A word about women: Were they equals or were they chattel? The truth is complex, much as it would be for a pirate society. Certain barbarians, ie. Brythonic Celts, gave women full civil rights while the Goidelic Celts, reserved these rights for noble women. Others, like the Germans, treated women as “second-class citizens.” But — and this is important — no barbarian society can afford to treat all women as the early Romans and later Christians could. When small groups must survive harsh conditions each member of the tribe must generate economic value. Helpless, fluttering women, such as the classic damsel, would be considered a nuisance at best. Only the wealthiest men could afford a slave or a concubine, and even these weave, spin, cook, or produce some other contribution to the household, and since they do even they would be protected by tribal law. Woman had to be capable of self-sufficiency, particularly given the risk of widowhood. Glorifying war doesn’t come cheap: Archaeological evidence shows that the average death-age of barbarian men is twenty-four, but over forty for women. If men were the only source of economic stimulus this would have led to collapse quickly, thus, what women earn is theirs, not their husbands – and as such are able to fully enter into legal contracts, own property, and be trained in necessary skills.

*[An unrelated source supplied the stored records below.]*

/-! ### `countEvent` -/

@[simp] theorem countEvent_shaft (e : CountEvent) (c : Carry) : (countEvent e c b).shaft = b.shaft := by
  simp [countEvent]
@[simp] theorem countEvent_board (e : CountEvent) (c : Carry) : (countEvent e c b).board = b.board := by
  simp [countEvent]
@[simp] theorem countEvent_source (e : CountEvent) (c : Carry) : (countEvent e c b).source = b.source := by
  simp [countEvent]
@[simp] theorem countEvent_planner (e : CountEvent) (c : Carry) : (countEvent e c b).planner = b.planner := by
  simp [countEvent]
@[simp] theorem countEvent_chain (e : CountEvent) (c : Carry) : (countEvent e c b).chain = b.chain := by
  simp [countEvent]
@[simp] theorem countEvent_verifier (e : CountEvent) (c : Carry) : (countEvent e c b).verifier = b.verifier := by
  simp [countEvent]
@[simp] theorem countEvent_positioner (e : CountEvent) (c : Carry) : (countEvent e c b).positioner = b.positioner := by
  simp [countEvent]
@[simp] theorem countEvent_head (e : CountEvent) (c : Carry) : (countEvent e c b).head = b.head := by
  simp [countEvent]
@[simp] theorem countEvent_time (e : CountEvent) (c : Carry) : (countEvent e c b).time = b.time := by
  simp [countEvent]
@[simp] theorem countEvent_sent (e : CountEvent) (c : Carry) : (countEvent e c b).sent = b.sent := by
  simp [countEvent]

/-! ### `countStatistics` -/

@[simp] theorem countStatistics_shaft (f : Statistics → Statistics) (k : Nat) : (countStatistics f k b).shaft = b.shaft := by
  unfold countStatistics; split <;> simp
@[simp] theorem countStatistics_board (f : Statistics → Statistics) (k : Nat) : (countStatistics f k b).board = b.board := by
  unfold countStatistics; split <;> simp
@[simp] theorem countStatistics_source (f : Statistics → Statistics) (k : Nat) : (countStatistics f k b).source = b.source := by
  unfold countStatistics; split <;> simp
@[simp] theorem countStatistics_planner (f : Statistics → Statistics) (k : Nat) : (countStatistics f k b).planner = b.planner := by
  unfold countStatistics; split <;> simp
@[simp] theorem countStatistics_chain (f : Statistics → Statistics) (k : Nat) : (countStatistics f k b).chain = b.chain := by
  unfold countStatistics; split <;> simp
@[simp] theorem countStatistics_verifier (f : Statistics → Statistics) (k : Nat) : (countStatistics f k b).verifier = b.verifier := by
  unfold countStatistics; split <;> simp
@[simp] theorem countStatistics_positioner (f : Statistics → Statistics) (k : Nat) : (countStatistics f k b).positioner = b.positioner := by
  unfold countStatistics; split <;> simp
@[simp] theorem countStatistics_head (f : Statistics → Statistics) (k : Nat) : (countStatistics f k b).head = b.head := by
  unfold countStatistics; split <;> simp
@[simp] theorem countStatistics_time (f : Statistics → Statistics) (k : Nat) : (countStatistics f k b).time = b.time := by
  unfold countStatistics; split <;> simp
@[simp] theorem countStatistics_sent (f : Statistics → Statistics) (k : Nat) : (countStatistics f k b).sent = b.sent := by
  unfold countStatistics; split <;> simp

Often, the barbarian tribes that gave women full rights were those where women could be warriors, such as the Brythonic Celts. Even among the Germans and the Goidelic Celts, women could rise from their rank and become full-fledged tribesmen. History supports this view as women warriors are well documented among the Greeks and Romans. Tacitus repeatedly says that barbarian women fought alongside men, and that the Roman soldiers found them much more frightening. Good women warriors could even be generals, such as Boudicca in Britain.

These barbarian women should never be damsels and dupes for the handsome adventurer and in turn should be independent persons capable of demanding respect — often at sword-point.

How does history fit into Porphyra: It is absolutely necessary to look at history when developing a world to play in. Yes there’s magic, dragons, mutants, living mountains, and gods galore but for the average society that doesn’t change much. Yes, it’s possible for a society to achieve great things through magic (such as the Netheril or the Thay) but it’s just as possible for tragedy to strike (Spellplague). By modeling societies into a realistic frame, you account for the blessed rains each ruler is likely to wish from his court wizard, while accounting for the curses by a ruler living next door. Magic giveth, and magic taketh away. There are various barbarian tribes who are known through Porphyra from the cursed ice warriors in the north ranging to the eastern desert peoples. To understand how these tribes would have to develop in order to survive these harsh environs allows the DM to paint a world full of realism and fantasy, blurring reality in fiction, to help everyone suspend their disbelief – which makes for a more dynamic world as well as better character development.

Ug thanks you for listening, he hates being forced into the square hole of “big dumb brute” when Ug is in fact a sensitive and noble barbarian who wishes only to bring honor to himself and his clan.